[Records from a collection]
# # # # # # #
/-- e^x for 0 ≤ x < 1, x and the answer scaled by 2^256. -/
def fxExp (x : Nat) : Nat := expSeries x 80 0 (2 ^ fxBits) 0

/-- The sum of z^(2j+1)/(2j+1), `t` the power. -/
def atanhSeries (z2 : Nat) : Nat → Nat → Nat → Nat → Nat
  | 0, _, _, acc => acc
  | n + 1, d, t, acc => atanhSeries z2 n (d + 2) (t * z2 / 2 ^ fxBits) (acc + t / d)

/-- ln y for 1 ≤ y ≤ 2, y given as a ratio a / b, the answer scaled by 2^256. -/
def fxLn (a b : Nat) : Nat :=
  let z := (a - b) * 2 ^ fxBits / (a + b)
  2 * atanhSeries (z * z / 2 ^ fxBits) 90 1 z 0

/-- ln 2 scaled by 2^256. -/
def fxLn2 : Nat := fxLn 2 1

/-- A dyadic m * 2^e scaled by 2^256 (e at least -256 loses nothing). -/
def fxOf (n : Bool) (m : Nat) (e : Int) : Int :=
  let k := e + fxBits
  (if n then -1 else 1) * ((if 0 ≤ k then m * 2 ^ k.toNat else m / 2 ^ (-k).toNat : Nat) : Int)

/-- EXP2 before rounding. -/
def Fp.exp2 : Fp → Fp
  | .nan => .nan
  | .inf n => if n then Fp.zero else .inf false
  | .fin n m e =>
    if m = 0 then Fp.one
    else if 0 ≤ e + bitLen m - 9 then (if n then Fp.zero else .inf false)
    else
      let t := fxOf n m e
      let i := t / (2 ^ fxBits : Nat)
      let f := (t % (2 ^ fxBits : Nat)).toNat
      if f = 0 then .fin false 1 i else sticky false (fxExp (f * fxLn2 / 2 ^ fxBits)) false (i - fxBits)

/-- EXP before rounding. -/
def Fp.exp : Fp → Fp
  | .nan => .nan
  | .inf n => if n then Fp.zero else .inf false
  | .fin n m e =>
    if m = 0 then Fp.one
    else if 0 ≤ e + bitLen m - 9 then (if n then Fp.zero else .inf false)
    else
      let t := fxOf n m e
      let i := t / (fxLn2 : Int)
      sticky false (fxExp (t % (fxLn2 : Int)).toNat) false (i - fxBits)

/-- LOG2 (base2) or LOG before rounding. -/
def Fp.log (base2 : Bool) : Fp → Fp
  | .nan => .nan
  | .inf n => if n then .nan else .inf false
  | .fin n m e =>
    if m = 0 then .inf true
    else if n then .nan
    else
      let k := e + bitLen m - 1
      let l := fxLn m (2 ^ (bitLen m - 1))
      if m = 2 ^ (bitLen m - 1) && (base2 || k == 0) then .ofInt k 0
      else
        let t : Int := if base2 then k * (2 ^ fxBits : Nat) + (l * 2 ^ fxBits / fxLn2 : Nat) else k * (fxLn2 : Int) + l
        sticky (decide (t < 0)) t.natAbs false (-(fxBits : Int))

/-! ## Rounding to integers -/

/-- A finite value rounded to an integer by a rule on (floor of the magnitude, remainder compared with one half, sign); the sign of zero
is kept. -/
def Fp.toIntegral (up : Bool → Nat → Nat → Nat → Bool) : Fp → Fp
  | .fin n m e =>
    if 0 ≤ e then .fin n m e
    else
      let k := (-e).toNat
      let q := m / 2 ^ k
      let r := m % 2 ^ k
      .fin n (if up n q r (2 ^ k) then q + 1 else q) 0
  | v => v

/-- TRUNC. -/
def Fp.trunc (v : Fp) : Fp := v.toIntegral fun _ _ _ _ => false

/-- FLOOR. -/
def Fp.floor (v : Fp) : Fp := v.toIntegral fun n _ r _ => n && r != 0

/-- CEIL. -/
def Fp.ceil (v : Fp) : Fp := v.toIntegral fun n _ r _ => !n && r != 0

/-- RINT. -/
def Fp.rint (v : Fp) : Fp := v.toIntegral fun _ q r d => decide (2 * r > d) || (2 * r == d && q % 2 == 1)

/-- The integer of an integral finite value. -/
def Fp.toInt : Fp → Int
  | .fin n m e => (if n then -1 else 1) * ((if 0 ≤ e then m * 2 ^ e.toNat else m / 2 ^ (-e).toNat : Nat) : Int)
  | _ => 0

/-! ## Reference-order dot products (R56) -/

/-- One level of the balanced tree. -/
def treeLevel : List Fp → List Fp
  | a :: b :: t => add32 a b :: treeLevel t
  | l => l

/-- A balanced tree of FP32 additions in index order (R56 step 2), `k` levels at most. -/
def treeSum : Nat → List Fp → Fp
  | _, [] => Fp.zero
  | _, [a] => a
  | 0, a :: _ => a
  | k + 1, l => treeSum k (treeLevel l)

/-- The tree sum of a chunk of at most 512 values. -/
def chunkSum (l : List Fp) : Fp := treeSum 10 l

/-- Rounded products summed in the reference order into a starting value (R56). -/
def dot32 (start : Option Fp) (ps : List Fp) : Option Fp :=
  (chunks 256 ((ps.length + 255) / 256) ps).foldl (fun acc c =>
    match acc with
    | some a => some (add32 a (chunkSum c))
    | none => some (chunkSum c)) start

/-- Element `i` of a little-endian bit stream of `w`-bit elements (R46). -/
def streamElem (x w i : Nat) : Nat := x / 2 ^ (w * i) % 2 ^ w

/-- The little-endian bit stream of element codes (R46), as a number. -/
def packElems (w : Nat) : List Nat → Nat
  | [] => 0
  | c :: t => c % 2 ^ w + 2 ^ w * packElems w t

end Sys2Proof.Machine
end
# # # # # # #
Exercise brief:
Exactly as they stand above, repeat all the records.

Output of the exercise:
/-- e^x for 0 ≤ x < 1, x and the answer scaled by 2^256. -/
def fxExp (x : Nat) : Nat := expSeries x 80 0 (2 ^ fxBits) 0

/-- The sum of z^(2j+1)/(2j+1), `t` the power. -/
def atanhSeries (z2 : Nat) : Nat → Nat → Nat → Nat → Nat
  | 0, _, _, acc => acc
  | n + 1, d, t, acc => atanhSeries z2 n (d + 2) (t * z2 / 2 ^ fxBits) (acc + t / d)

/-- ln y for 1 ≤ y ≤ 2, y given as a ratio a / b, the answer scaled by 2^256. -/
def fxLn (a b : Nat) : Nat :=
  let z := (a - b) * 2 ^ fxBits / (a + b)
  2 * atanhSeries (z * z / 2 ^ fxBits) 90 1 z 0

/-- ln 2 scaled by 2^256. -/
def fxLn2 : Nat := fxLn 2 1

/-- A dyadic m * 2^e scaled by 2^256 (e at least -256 loses nothing). -/
def fxOf (n : Bool) (m : Nat) (e : Int) : Int :=
  let k := e + fxBits
  (if n then -1 else 1) * ((if 0 ≤ k then m * 2 ^ k.toNat else m / 2 ^ (-k).toNat : Nat) : Int)

/-- EXP2 before rounding. -/
def Fp.exp2 : Fp → Fp
  | .nan => .nan
  | .inf n => if n then Fp.zero else .inf false
  | .fin n m e =>
    if m = 0 then Fp.one
    else if 0 ≤ e + bitLen m - 9 then (if n then Fp.zero else .inf false)
    else
      let t := fxOf n m e
      let i := t / (2 ^ fxBits : Nat)
      let f := (t % (2 ^ fxBits : Nat)).toNat
      if f = 0 then .fin false 1 i else sticky false (fxExp (f * fxLn2 / 2 ^ fxBits)) false (i - fxBits)

/-- EXP before rounding. -/
def Fp.exp : Fp → Fp
  | .nan => .nan
  | .inf n => if n then Fp.zero else .inf false
  | .fin n m e =>
    if m = 0 then Fp.one
    else if 0 ≤ e + bitLen m - 9 then (if n then Fp.zero else .inf false)
    else
      let t := fxOf n m e
      let i := t / (fxLn2 : Int)
      sticky false (fxExp (t % (fxLn2 : Int)).toNat) false (i - fxBits)

/-- LOG2 (base2) or LOG before rounding. -/
def Fp.log (base2 : Bool) : Fp → Fp
  | .nan => .nan
  | .inf n => if n then .nan else .inf false
  | .fin n m e =>
    if m = 0 then .inf true
    else if n then .nan
    else
      let k := e + bitLen m - 1
      let l := fxLn m (2 ^ (bitLen m - 1))
      if m = 2 ^ (bitLen m - 1) && (base2 || k == 0) then .ofInt k 0
      else
        let t : Int := if base2 then k * (2 ^ fxBits : Nat) + (l * 2 ^ fxBits / fxLn2 : Nat) else k * (fxLn2 : Int) + l
        sticky (decide (t < 0)) t.natAbs false (-(fxBits : Int))

/-! ## Rounding to integers -/

/-- A finite value rounded to an integer by a rule on (floor of the magnitude, remainder compared with one half, sign); the sign of zero
is kept. -/
def Fp.toIntegral (up : Bool → Nat → Nat → Nat → Bool) : Fp → Fp
  | .fin n m e =>
    if 0 ≤ e then .fin n m e
    else
      let k := (-e).toNat
      let q := m / 2 ^ k
      let r := m % 2 ^ k
      .fin n (if up n q r (2 ^ k) then q + 1 else q) 0
  | v => v

/-- TRUNC. -/
def Fp.trunc (v : Fp) : Fp := v.toIntegral fun _ _ _ _ => false

/-- FLOOR. -/
def Fp.floor (v : Fp) : Fp := v.toIntegral fun n _ r _ => n && r != 0

/-- CEIL. -/
def Fp.ceil (v : Fp) : Fp := v.toIntegral fun n _ r _ => !n && r != 0

/-- RINT. -/
def Fp.rint (v : Fp) : Fp := v.toIntegral fun _ q r d => decide (2 * r > d) || (2 * r == d && q % 2 == 1)

/-- The integer of an integral finite value. -/
def Fp.toInt : Fp → Int
  | .fin n m e => (if n then -1 else 1) * ((if 0 ≤ e then m * 2 ^ e.toNat else m / 2 ^ (-e).toNat : Nat) : Int)
  | _ => 0

/-! ## Reference-order dot products (R56) -/

/-- One level of the balanced tree. -/
def treeLevel : List Fp → List Fp
  | a :: b :: t => add32 a b :: treeLevel t
  | l => l

/-- A balanced tree of FP32 additions in index order (R56 step 2), `k` levels at most. -/
def treeSum : Nat → List Fp → Fp
  | _, [] => Fp.zero
  | _, [a] => a
  | 0, a :: _ => a
  | k + 1, l => treeSum k (treeLevel l)

/-- The tree sum of a chunk of at most 512 values. -/
def chunkSum (l : List Fp) : Fp := treeSum 10 l

/-- Rounded products summed in the reference order into a starting value (R56). -/
def dot32 (start : Option Fp) (ps : List Fp) : Option Fp :=
  (chunks 256 ((ps.length + 255) / 256) ps).foldl (fun acc c =>
    match acc with
    | some a => some (add32 a (chunkSum c))
    | none => some (chunkSum c)) start

/-- Element `i` of a little-endian bit stream of `w`-bit elements (R46). -/
def streamElem (x w i : Nat) : Nat := x / 2 ^ (w * i) % 2 ^ w

/-- The little-endian bit stream of element codes (R46), as a number. -/
def packElems (w : Nat) : List Nat → Nat
  | [] => 0
  | c :: t => c % 2 ^ w + 2 ^ w * packElems w t

end Sys2Proof.Machine
end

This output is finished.